What a powerful and incisive comment! God is willing to accept even “ve’ayavta” instead of “ve’ahavta,” even hatred and rebellion in place of love and loyalty, but never “lo sam libo,” never that deadly indifference that chokes the soul and poisons the spirit. Better to complain against God and be angry with Him and protest against Him, than to shut your eyes and ears and heart to Him. Better to shake your fists at the heavens, than to shrug your shoulders and turn up your palms and say, “Don’t bother me – I’m not interested.” Better a bitter exchange with the Creator
than no dialogue at all. For ultimately, “ve’ayavta” is based upon am ha’aratzut, upon ignorance, and with the study of Torah and the acquisition of wisdom and learning there will come instead “ve’ahavta” – true love and devotion and loyalty to God. But apathy, “lo sam libo,” has no future whatsoever. Indifference marks the end of any dialogue between God and man. It condemns a man to eternal suspension in a heavy cosmic nothingness, where he is enveloped in a thunderous silence which keeps him at an infinite distance from God – a distance which he cannot and God will not ever bridge.

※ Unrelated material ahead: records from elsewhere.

/-- The member table as it stands: none where R338 does not accept it or it cannot be read. -/
def State.memberTable (s : State) (i : Nat) : Option (List Nat) :=
  let a := s.addr (.jtAddr i 0) (.jtAddr i 1)
  let c : Ctx := { part := none, admin := true }
  if !s.isLocal a ∨ gSpace a ≠ 0 then none
  else match s.block c a 64 with
    | none => none
    | some h =>
      let n := le h 0 4
      if n = 0 ∨ 64 < n ∨ !zeroAt h 4 60 then none
      else match s.block c (a + 64) (4 * n) with
        | none => none
        | some b => if (List.range n).all (fun k => zeroAt b (4 * k + 2) 2) then some ((List.range n).map (fun k => le b (4 * k) 2)) else none

-- ## The job page (R345)

/-- The locators of the last SKIP: 16 bytes each, ascending by module. -/
def MgrJob.locatorBytes (j : MgrJob) : List Byte :=
  let b := ((sortBy (fun a b => decide (a.1 % 4096 ≤ b.1 % 4096)) j.locators).take 16).flatMap (fun l => (l.2 ++ zeros 12).take 12 ++ zeros 4)
  b ++ zeros (256 - b.length)

def State.mgrPageBytes (s : State) (i : Nat) : List Byte :=
  let j := s.mjob i
  leBytes 8 j.page ++ s.stamp 0x21 none ++ leBytes 8 j.pick ++ leBytes 1 j.attempt ++ leBytes 1 j.verdict ++ leBytes 1 j.st ++ zeros 1 ++
  leBytes 4 j.gen ++ leBytes 2 j.members.length ++ leBytes 2 j.lostCount ++ leBytes 2 j.lastLost ++ zeros 2 ++ leBytes 8 j.skipped ++ zeros 8 ++
  j.locatorBytes

/-- The page written, GEN advanced by two (R198). -/
def State.writeMgrPage (s : State) (i : Nat) : State :=
  let s1 := s.setMjob i (fun j => { j with page := (j.page + 2) % 2 ^ 64 })
  s1.putAdminPage (s1.addr (.jtAddr i 2) (.jtAddr i 3)) (s1.mgrPageBytes i)

/-- The page of the job that a partition is a member of, where this module manages it (R345: on QUERY). -/
def State.queryMgrPage (s : State) (p : Nat) : State :=
  match s.slotOf (s.jobId p) with
  | some i => s.writeMgrPage i
  | none => s

-- ## Sending

/-- A message of the manager logic to modules; a standby that has not taken over sends nothing (R349). -/
def State.mgrSend (s : State) (i msg : Nat) (line : List Byte) (mods : List Nat) : State :=
  if s.acts then mods.dedup.foldl (fun s m => s.sendMgr 0 m msg (s.slotJob i) line) s else s

/-- A decision goes to every member of a slot, and to what mirrors this manager. -/
def State.decideAll (s : State) (i msg : Nat) (line : List Byte) : State :=
  s.mgrSend i msg line (((s.mjob i).members.map (· % 4096)) ++ (if s.role = 3 then [] else s.mirrorers))

/-- A pod's report to its parents, kept until the matching decision (R340). -/
def State.reportUp (s : State) (i msg : Nat) (line : List Byte) : State :=
  (s.setMjob i (fun j => { j with upward := j.upward.filter (fun u => u.1 != msg) ++ [(msg, line)] })).mgrSend i msg line s.parents

def stepLineOf (pick attempt verdict gen : Nat) (loc : List Byte) : List Byte :=
  leBytes 8 pick ++ leBytes 1 attempt ++ leBytes 1 verdict ++ zeros 2 ++ leBytes 4 gen ++ (loc ++ zeros 12).take 12

-- ## Joining (R341, R342)

def ackLine (status pick gen : Nat) : List Byte := leBytes 2 status ++ zeros 6 ++ leBytes 8 pick ++ leBytes 4 gen

def State.ackJoin (s : State) (i member status : Nat) : State :=
  s.mgrSend i 3 (ackLine status (s.mjob i).pick (s.mjob i).gen) [member % 4096]

/-- Every member has joined: the job runs, or a pod joins its parent first (log 39). -/
def State.formed (s : State) (i : Nat) : State :=
  let j := s.mjob i
  if j.st ≠ 0 ∨ !j.members.all j.joined.contains then s
  else if s.slotUp i then
    s.reportUp i 2 (leBytes 2 s.boot.image.version ++ leBytes 2 s.boot.image.numeric ++ leBytes 4 0)
  else
    let s1 := s.setMjob i (fun j => { j with st := 1 })
    (j.members.foldl (fun s m => s.ackJoin i m stOK) s1).writeMgrPage i

/-- A module joins the running job: MEMBER_GEN rises by one, and its first step is the next pick. -/
def State.takeMember (s : State) (i m : Nat) : State :=
  let s1 := s.setMjob i (fun j => { j with
    members := if j.members.contains m then j.members else j.members ++ [m]
    joined := if j.joined.contains m then j.joined else j.joined ++ [m], waiting := j.waiting.filter (· != m), gen := j.gen + 1 })
  (s1.ackJoin i m stOK).writeMgrPage i

/-- JOIN (R341): the first status that applies; OK is answered once the job forms, or at the job's next boundary. -/
def State.joinIn (s : State) (i src : Nat) (line : List Byte) : State :=
  let m := src + 4096 * (le line 4 4 % 16)
  let s1 := s.setMjob i (fun j => { j with versions := tset 0 j.versions m (le line 0 4) })
  let j := s1.mjob i
  if le line 0 2 < s.floor i then s1.ackJoin i m stCompatFloor
  else if le line 2 2 ≠ s.numericOf i then s1.ackJoin i m stVersionMismatch
  else if j.st = 0 then
    if j.members.contains m then
      (s1.setMjob i (fun j => { j with joined := if j.joined.contains m then j.joined else j.joined ++ [m] })).formed i
    else s1
  else if j.members.contains m ∨ j.members.isEmpty then s1.takeMember i m
  else s1.setMjob i (fun j => { j with waiting := if j.waiting.contains m then j.waiting else j.waiting ++ [m] })

-- ## Step consensus (R324, R340, R343)

/-- The decision of a pick: state, STEP_DECIDE, joiners, page. -/
def State.decideStep (s : State) (i pick attempt verdict : Nat) : State :=
  let j := s.mjob i
  let mine := j.reports.filter (fun r => r.pick == pick && r.attempt == attempt)
  let s1 := s.setMjob i (fun j => { j with
    pick := pick, attempt := attempt, verdict := verdict, current := 0, reports := j.reports.filter (fun r => decide (pick < r.pick))
    barriers := [], upward := j.upward.filter (fun u => u.1 != 4)
    skipped := if verdict = 1 then j.skipped + 1 else j.skipped
    locators := if verdict = 1 then (mine.filter (fun r => r.verdict == 1)).map (fun r => (r.member, r.locator)) else j.locators })
  let s2 := s1.decideAll i 5 (leBytes 8 pick ++ leBytes 1 attempt ++ leBytes 1 verdict)
  (j.waiting.foldl (fun s m => s.takeMember i m) s2).writeMgrPage i
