-- ==== Sys2Proof/Certificates/Slice0/Obligations.lean ====
section
/-!
DEFINITION. Certificates/Slice0/Obligations.lean: the statements for the provers, each with the rule it rests on.
-/

open Sys2Proof Sys2Proof.Machine

/-- State.reset has the invariant of the module: memory in its canonical form (the model's own form, log 2) and the pins FAULT_N, THERM_N and PG_OUT
as the rest of the state makes them. (R467, R437, R486) -/
def Obligations.ResetHasInvariant : Prop :=
  State.reset.Inv

/-- For every state with the invariant, if a step answers a next state, then that state has the invariant: memory in its canonical form (the model's
own form, log 2) and FAULT_N, THERM_N and PG_OUT as the knot word, the treadle and the supplies make them. (R437, R467, R470, R472) -/
def Obligations.StepKeepsInvariant : Prop :=
  ∀ s t : State, s.Inv → step s = .next t → t.Inv

/-- For every state a step answers a next state, never a fault and never a refusal: what goes wrong is an event on State (R432) or a completion status
(R196). (R196, R432) -/
def Obligations.StepNeverStops : Prop :=
  ∀ s : State, ∃ t, step s = .next t

/-- For every command c, queue rest and state s whose queue is c followed by rest, a step is exec of c on s with the queue rest; on an empty queue a
step is the passing of time (the model's queue and its idle step are DESIGN CHOICE, log 12). (98_reader.md) -/
def Obligations.StepRunsFrontCommand : Prop :=
  (∀ (s : State) (c : Instr) (rest : List Instr), s.pending = c :: rest → step s = exec c { s with pending := rest }) ∧
  (∀ s : State, s.pending = [] → step s = .next (idle s))

/-- After reset the treadle is in T4 with only domain 0 on, the boot machine is in RESET, the knot word is zero and no register differs from its reset
value; no partition, ring pair, link or loom has left its initial state, memory lists nothing (log 2) and no command waits. (R457, R458, R486, R433,
R510) -/
def Obligations.ResetLeavesTheModuleDark : Prop :=
  State.reset.treadle.state = 4 ∧ State.reset.treadle.domains = [0] ∧ State.reset.boot.state = .reset ∧ State.reset.knot.word = 0 ∧
  (∀ r, State.reset.reg r = r.reset) ∧ (∀ p, (State.reset.part p).st = .unconfigured) ∧ (∀ q k, (State.reset.ring q k).active = false) ∧
  (∀ l, (State.reset.link l).st = 0) ∧ (∀ l, (State.reset.loom l).node = none) ∧ (∀ k, State.reset.rd k = 0) ∧ State.reset.pending = []

/-- An idle step (the model's choice, log 12) leaves the counter of every island that is off or relocking as it is, adds a free amount modulo 2^48 to
each other counter, a gated island's among them (log 3), and otherwise only lets the stall counts of enabled partitions rise (log 155) and counts a
draw. (R54, R362) -/
def Obligations.IdleCountsIslands : Prop :=
  ∀ (s t : State), s.pending = [] → step s = .next t →
    (∀ i, (s.island i).counts = false → (t.island i).cycle = (s.island i).cycle) ∧
    (∀ i, (s.island i).counts = true → (t.island i).cycle = ((s.island i).cycle + Config.freeCycles s.draws i) % 2 ^ 48) ∧
    (∀ i, (t.island i).epoch = (s.island i).epoch ∧ (t.island i).on = (s.island i).on ∧ (t.island i).picks = (s.island i).picks) ∧
    (∀ p, ∃ st, t.part p = { s.part p with stall := st }) ∧ (∀ p, (s.part p).st.idle = true → t.part p = s.part p) ∧
    (∀ p c, tget 0 (s.part p).stall c < 2 ^ 64 → tget 0 (s.part p).stall c ≤ tget 0 (t.part p).stall c) ∧
    s.keeps t [.islands, .parts, .draws]

/-- In T0, a SQ_TAIL write that reaches an ACTIVE ring pair through its owning function (R506, R513) with an index below the ring size sets the
announced tail, leaves SQ_HEAD and DOORBELL_ERRORS, and writes the ring record (R185) to the host: nothing else changes but that page or the LOST
count of the port. A CQ_HEAD write with such an index sets the freed index (this clause is of a pair for which no completion waits in its engine,
R184). An index of the ring size or more changes DOORBELL_ERRORS alone (and ends the inline window for SQ_TAIL). Other ring pairs are untouched.
(R179, R181, R185, R506, R513) -/
def Obligations.DoorbellTailsMoveOrCount : Prop :=
  ∀ (s : State) (q f k v : Nat), q < 2 → f < 64 → k < 256 → s.awake → s.arrives (.port q f) = true → (s.ring q k).active = true →
    f = s.ringFunc q k →
    (v % 65536 < s.ringSize q k →
      s.gives (.sqTail q f k v) (fun t => (t.ring q k).sqTail = v % 65536 ∧ (t.ring q k).sqHead = (s.ring q k).sqHead ∧
        (t.ring q k).errors = (s.ring q k).errors ∧ (t.ring q k).cqHead = (s.ring q k).cqHead ∧ (t.ring q k).held = (s.ring q k).held ∧
        (∀ k', k' < 256 → k' ≠ k → t.ring q k' = s.ring q k') ∧ s.keeps t [.rings, .mem, .ports] ∧
        s.keepsMem t (spaceKey (4 + q) (s.addr (.rqAddr q k 4) (.rqAddr q k 5))) 64) ∧
      ((∀ y ∈ s.entries, y.home = (q, k) → y.parked = none) → s.gives (.cqHead q f k v) (fun t => t.ring q k = { s.ring q k with
          cqHead := v % 65536, cqUsed := (s.ring q k).cqUsed - (v % 65536 + s.ringSize q k - (s.ring q k).cqHead) % s.ringSize q k } ∧
        (∀ k', k' < 256 → k' ≠ k → t.ring q k' = s.ring q k') ∧ s.keeps t [.rings]))) ∧
    (s.ringSize q k ≤ v % 65536 →
      s.gives (.sqTail q f k v) (fun t => t.ring q k = { s.ring q k with window := [], errors := satInc 32 (s.ring q k).errors 1 } ∧
        (∀ k', k' < 256 → k' ≠ k → t.ring q k' = s.ring q k') ∧ s.keeps t [.rings]) ∧
      s.gives (.cqHead q f k v) (fun t => t.ring q k = { s.ring q k with errors := satInc 32 (s.ring q k).errors 1 } ∧
        (∀ k', k' < 256 → k' ≠ k → t.ring q k' = s.ring q k') ∧ s.keeps t [.rings]))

This, then, is the message implied in the stylistic eccentricity of our sidra. The antonym of yirat Hashem, Reverence, is “lo sam libo” – not putting your heart into Synagogue, Torah, Judaism. In order to achieve that glorious reverence before God, we must learn sympathy and empathy and not apathy, yearning and not neutrality, passion and not indifference.
In short, the Torah presses each of us this day with its demand and its challenge: “Have a heart.”